“I will meet with Congress on guns, I promise you,” President Biden said today.
“There’s an expression by an Irish poet that says too long a suffering makes a stone of the heart,” President Joe Biden told visiting New Zealand Prime Minister Jacinda Ardern today at the White House.
President Biden has, by his estimation, been to the aftermath of more mass shootings than any other President in history.
“We need your guidance,” Mr. Biden told Prime Minister Ardern frankly, referring to New Zealand’s success in outlawing guns after the gun massacre in Christchurch in 2019. “You understand that your leadership has taken a critical role on this global change, it really has.”
Biden has spent time in meeting with the families of those slain in the Uvalde and Buffalo mass shootings since last week.
“Much of it is preventable,” President Biden said of the ongoing violence. “And the devastation is amazing.”
House Democrats appear to on-board with Biden’s plans to tighten gun restrictions. Members of Congress have already drafted eight gun control bills in the last week.
The package of bills, which House Democrats are calling “Protecting Our Kids,” includes, among other measures, a ban on high-capacity magazines and bump stocks. The bills aim to raise the age to purchase semi-automatic weapons from 18 to 21 and mandate proper firearm storage in private homes. “Protecting Our Kids,” also includes increased penalties for gun trafficking.
President Biden is also getting at least some support for gun control from across the aisle. Senate Minority Leader Mitch McConnell has signaled support for some restrictions.
While there is still likely to be plenty of pushback on gun control, popular sentiment, at least on Twitter and in polls, seems to be shifting in favor of tightening restrictions on guns. On the other hand, more Americans bought guns in 2020 and 2021 than ever before.
Do Democrats have the support for gun control?
Does anyone really need semi-automatic weapons?
Rigorous adherents to their treasured Second Amendment rights often point out that it is the government, under the Constitution, that they are to be prepared to fight. Fancying themselves as a sort-of minute-man militia, the last bastion against tyranny and oppression, these would-be soldiers of fortune might enjoy a spot of weekend warrior from time to time, but they are kidding themselves.
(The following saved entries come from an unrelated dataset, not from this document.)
/-- What an answered transaction leads to: it is recorded, and the operation goes on, tries a read again,
or aborts (R47, R130, R202). -/
theorem answer_cases (s : State) (t : Transaction) (rest : List Task) (reply : Reply) :
    (∃ val b, t.value? = some val ∧ reply = .ok b ∧ s.answer t rest reply =
      { s.writeRegister (t.chip s.cfg) (t.reg s.cfg) val reply with work := rest }) ∨
    (∃ val landed, t.value? = some val ∧ reply = .ioFault landed ∧ s.answer t rest reply =
      (s.writeRegister (t.chip s.cfg) (t.reg s.cfg) val reply).raise (.fatalTransport .write)) ∨
    (∃ v, t = .read ∧ reply = .ok v ∧ s.answer t rest reply =
      { s.emit (.rd (t.chip s.cfg) (t.reg s.cfg) (.ok v)) with d := some v, work := rest }) ∨
    (∃ landed, t = .read ∧ reply = .ioFault landed ∧ s.rc < s.cfg.maxRetries ∧
      s.answer t rest reply =
      { (s.emit (.rd (t.chip s.cfg) (t.reg s.cfg) .ioFault)).delay .retry with
        rc := s.rc + 1, work := .bus .read :: rest }) ∨
    (∃ landed, t = .read ∧ reply = .ioFault landed ∧ ¬ s.rc < s.cfg.maxRetries ∧
      s.answer t rest reply =
      (s.emit (.rd (t.chip s.cfg) (t.reg s.cfg) .ioFault)).raise (.fatalTransport .read)) := by
  cases t with
  | read =>
    cases reply with
    | ok v => exact .inr (.inr (.inl ⟨v, rfl, rfl, rfl⟩))
    | ioFault landed =>
      by_cases h : s.rc < s.cfg.maxRetries
      · refine .inr (.inr (.inr (.inl ⟨landed, rfl, rfl, h, ?_⟩)))
        simp [State.answer, State.finishRead, Transaction.value?, h]
      · refine .inr (.inr (.inr (.inr ⟨landed, rfl, rfl, h, ?_⟩)))
        simp [State.answer, State.finishRead, Transaction.value?, h]
  | direction P =>
    cases reply with
    | ok b => exact .inl ⟨_, b, rfl, rfl, rfl⟩
    | ioFault landed => exact .inr (.inl ⟨_, landed, rfl, rfl, rfl⟩)
  | addrLow p =>
    cases reply with
    | ok b => exact .inl ⟨_, b, rfl, rfl, rfl⟩
    | ioFault landed => exact .inr (.inl ⟨_, landed, rfl, rfl, rfl⟩)
  | addrHigh p =>
    cases reply with
    | ok b => exact .inl ⟨_, b, rfl, rfl, rfl⟩
    | ioFault landed => exact .inr (.inl ⟨_, landed, rfl, rfl, rfl⟩)

/-- What BANKSW asks for: nothing, a pulse of one of the method's hotspots, or a ConfigurationFault. -/
theorem bankSwitch_cases (m : BankSwitchMethod) (a : Nat) :
    bankSwitch m a = .ok [] ∨
    (∃ hotspot ∈ hotspots m, bankSwitch m a =
      .ok (setAddressPlan (BitVec.ofNat 16 hotspot) ++ settlePlan)) ∨
    (∃ cause, bankSwitch m a = .error (.configuration cause)) := by
  unfold bankSwitch
  split
  · exact .inl rfl
  · split
    · split
      · split
        · rename_i hotspot hh
          exact .inr (.inl ⟨hotspot, List.mem_of_getElem? hh, rfl⟩)
        · exact .inr (.inr ⟨_, rfl⟩)
      · exact .inl rfl
    · exact .inr (.inr ⟨_, rfl⟩)

/-- RDFAST's loop test: the read is over, times out, or takes another sample (R132, R134). -/
theorem performFastLoop_cases (s : State) :
    (stableCount ≤ s.mc ∧ performFastLoop s = .go s) ∨
    (s.mc < stableCount ∧ s.cfg.stabilizeCeiling = some s.ac ∧
      performFastLoop s = .stop (s.raise .stabilizationTimeout)) ∨
    (s.mc < stableCount ∧ s.cfg.stabilizeCeiling ≠ some s.ac ∧
      performFastLoop s = .wait [.bus .read, .act .fastJudge, .act .fastLoop] { s with rc := 0 }) := by
  unfold performFastLoop
  by_cases h : s.mc < stableCount
  · by_cases hc : s.cfg.stabilizeCeiling = some s.ac <;> simp [h, hc]
  · simp [h, Nat.le_of_not_lt h]

/-- RDFAST's comparison: a match, the first sample, or a sample that differs (R132). -/
theorem performFastJudge_cases (s : State) :
    (s.d = none ∧ performFastJudge s = .noValue .d) ∨
    (∃ v, s.d = some v ∧ s.lb = some v ∧
      performFastJudge s = .go { s with ac := s.ac + 1, mc := s.mc + 1 }) ∨
    (∃ v, s.d = some v ∧ s.lb = none ∧
      performFastJudge s = .go { s with ac := s.ac + 1, mc := 0, lb := some v }) ∨
    (∃ v w, s.d = some v ∧ s.lb = some w ∧ w ≠ v ∧
      performFastJudge s =
        .go (State.delay { s with ac := s.ac + 1, mc := 0, lb := some v } .rom)) := by
  unfold performFastJudge
  cases hd : s.d with
  | none => simp
  | some v =>
    cases hl : s.lb with
    | none => exact .inr (.inr (.inl ⟨v, rfl, rfl, by simp⟩))
    | some w =>
      by_cases h : w = v
      · subst h
        exact .inr (.inl ⟨w, rfl, rfl, by simp⟩)
      · exact .inr (.inr (.inr ⟨v, w, rfl, rfl, h, by simp [h]⟩))

/-- A sample byte is stored (R150). -/
theorem performStoreSample_cases (i : Fin 16) (s : State) :
    (s.d = none ∧ performStoreSample i s = .noValue .d) ∨
    (∃ v, s.d = some v ∧
      performStoreSample i s = .go { s with sample := s.sample.set i.val (some v) }) := by
  unfold performStoreSample
  cases hd : s.d <;> simp

/-- The checks of CHKROM pass or fail with a cause (R150, R151). -/
theorem performChecks_cases (s : State) :
    (sampleBytes s.sample = none ∧ performChecks s = .noValue .s) ∨
    (∃ bytes, sampleBytes s.sample = some bytes ∧ checks s.cfg.checkAllOnes bytes = none ∧
      performChecks s = .go { s with v := some true, vc := some none }) ∨
    (∃ bytes cause, sampleBytes s.sample = some bytes ∧
      checks s.cfg.checkAllOnes bytes = some cause ∧
      performChecks s = .go (State.emit { s with v := some false, vc := some (some cause) }
        (.report (.validation cause)))) := by
  unfold performChecks
  cases hs : sampleBytes s.sample with
  | none => simp
  | some bytes => cases hc : checks s.cfg.checkAllOnes bytes <;> simp [hc]

/-- SCAN enters `Configuring`, or faults there (R163, R204). -/
theorem performBeginScan_cases (s : State) :
    (consistent s.cfg.romSize (effectiveMethod s.cfg) = true ∧
      performBeginScan s = .go { s with st := .configuring }) ∨
    (consistent s.cfg.romSize (effectiveMethod s.cfg) = false ∧
      performBeginScan s =
        .stop (State.raise { s with st := .configuring } (.configuration .size))) := by
  unfold performBeginScan
  cases h : consistent s.cfg.romSize (effectiveMethod s.cfg) <;> simp

/-- SCAN goes on after a sample that passed and aborts after one that failed (R164). -/
theorem performVerdict_cases (s : State) :
    (s.v = some true ∧ performVerdict s = .go s) ∨
    (∃ cause, s.v = some false ∧ s.vc = some (some cause) ∧
      performVerdict s = .stop (s.raise (.validation cause))) ∨
    (∃ r, performVerdict s = .noValue r) := by
  unfold performVerdict
  rcases hv : s.v with _ | _ | _
  · simp
  · rcases hc : s.vc with _ | _ | cause <;> simp
  · simp

/-- SCAN's loop test: the run is over, or one more offset is fetched, or the bank switch faults (R166,
R170). -/
theorem performScanLoop_cases (s : State) :
    (s.cfg.romSize ≤ s.x ∧ performScanLoop s = .stop s.finalize) ∨
    (∃ pulse, s.x < s.cfg.romSize ∧
      bankSwitch (effectiveMethod s.cfg) (s.x + romOffset) = .ok pulse ∧
      performScanLoop s = .wait (pulse ++ targetPlan s.cfg s.x ++ [.act .scanLoop]) s) ∨
    (∃ r, s.x < s.cfg.romSize ∧
      bankSwitch (effectiveMethod s.cfg) (s.x + romOffset) = .error r ∧
      performScanLoop s = .stop (s.raise r)) := by
  unfold performScanLoop
  by_cases h : s.x < s.cfg.romSize
  · cases hb : bankSwitch (effectiveMethod s.cfg) (s.x + romOffset) <;> simp [h]
  · simp [h, Nat.le_of_not_lt h]

/-- A byte is appended to `BUF` (R166, R168). -/
theorem performStoreByte_cases (s : State) :
    (s.d = none ∧ performStoreByte s = .noValue .d) ∨
    (∃ v, s.d = some v ∧ performStoreByte s =
      .go { State.emit { s with buf := s.buf ++ [v] } (.progress s.x) with x := s.x + 1 }) := by
  unfold performStoreByte
  cases hd : s.d <;> simp

/-- The tasks an action puts before the rest of a plan begin with a transaction. -/
theorem perform_wait_head {a : Action} {s s' : State} {tasks : List Task}
    (h : perform a s = .wait tasks s') : ∃ t rest, tasks = .bus t :: rest := by
  cases a <;> simp only [perform] at h
  case bankSwitch m a =>
    rcases bankSwitch_cases m a with hb | ⟨hs, _, hb⟩ | ⟨c, hb⟩ <;> rw [hb] at h
    · cases h
    · cases h; exact ⟨_, _, rfl⟩
    · cases h
  case fastLoop =>
    unfold performFastLoop at h
    split at h
    · split at h
      · cases h
      · cases h; exact ⟨_, _, rfl⟩
    · cases h
  case fastJudge =>
    unfold performFastJudge at h
    split at h
    · cases h
    · dsimp only at h; split at h <;> cases h
  case storeSample i => unfold performStoreSample at h; split at h <;> cases h
  case runChecks =>
    unfold performChecks at h
    split at h
    · cases h
    · split at h <;> cases h
  case beginScan => unfold performBeginScan at h; dsimp only at h; split at h <;> cases h
  case verdict =>
    unfold performVerdict at h
    split at h
    · cases h
    · cases h
    · split at h <;> cases h
  case scanLoop =>
    unfold performScanLoop at h
    split at h
    · rcases bankSwitch_cases (effectiveMethod s.cfg) (s.x + romOffset) with
        hb | ⟨hs, _, hb⟩ | ⟨c, hb⟩ <;> rw [hb] at h
      · cases h; exact ⟨_, _, rfl⟩
      · cases h; exact ⟨_, _, rfl⟩
      · cases h
    · cases h
  case storeByte => unfold performStoreByte at h; split at h <;> cases h
  all_goals cases h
As President Biden recently observed on that topic, anyone thinking to challenge the full force and power of the U.S. government and its military should think again, and again.
And again.
The U.S. government has nuclear weapons, among other things.
The U.S. government, military and intelligence complex is scary. So scary in fact, a Maryland nuclear submarine engineer offered to sell a Brazilian intelligence agency top-secret U.S. military secrets and Brazilian intelligence, very intelligently, said…“No.”
Brazilian authorities then turned the enterprising amateur spy into the FBI.
Brazil is an ally of the U.S. government; to be otherwise would be foolish in the extreme.
The militarization of U.S. police departments across the country, a slow march which occurred in the wake of the Gulf wars, long ago made the idea of a bunch of rubes remaking “Red Dawn” patently absurd.
That’s the movies.
You’re gonna need, as a wise man once observed in another movie, a much bigger boat.
The 2nd amendment isn’t going to save gun owners from the tyranny of the U.S. government, should that much power fall into the wrong hands.
What is indisputably falling into the wrong hands, and all too often, are guns, guns, and more guns.
How to keep guns out of the hands of criminals who want to murder innocent people, on the other hand, is a difficult question.
Conservatives are fond of changing the subject to improved mental health services, but this is a false dichotomy. As a nation, we can have both sensible gun laws and better mental health care.
That false dichotomy was at play during calls to “Defund the Police.” Advocates of defunding police departments claimed the need for better social services as the main driving cause but that wasn’t true.
Money to expand social services could have come from anywhere. Linking it to police budgets was about punishing police officers, not improving social services.
In truth, this nation needs a well-trained, diverse and experienced law enforcement workforce. The alternative, as is already happening in places which have moved to defund police departments, is that wealthy people and neighborhoods, big businesses and corporations will hire private security guards to protect themselves and their property.
Poorer neighborhoods, and neighbors, will be left to fend for themselves.
Along with that police force, we also need improved social services. Most police officers would be the first to admit it. From New York to LA, the rank and file would happily get behind any effort to reduce the shocking number of contacts police officers have with the same drug offenders, domestic violence victims, and those in the grips of mental illness or homelessness.
Perhaps this is less a time for gun control, or improving social services, and more a time to do whatever it takes to keep deadly guns out of the hands of criminals, like the ones who killed 10 people in Chicago over the weekend, injuring scores more in a rising tide of gun violence that is producing the equivalent of a mass shooting every week in the Windy City.
As the economy continues its downward trajectory, rising levels of poverty and crime aren’t going to lower the statistical likelihood of mass shootings. Far from it.
While commitment in Congress and in the country is strong, perhaps now is the right time to move on gun control.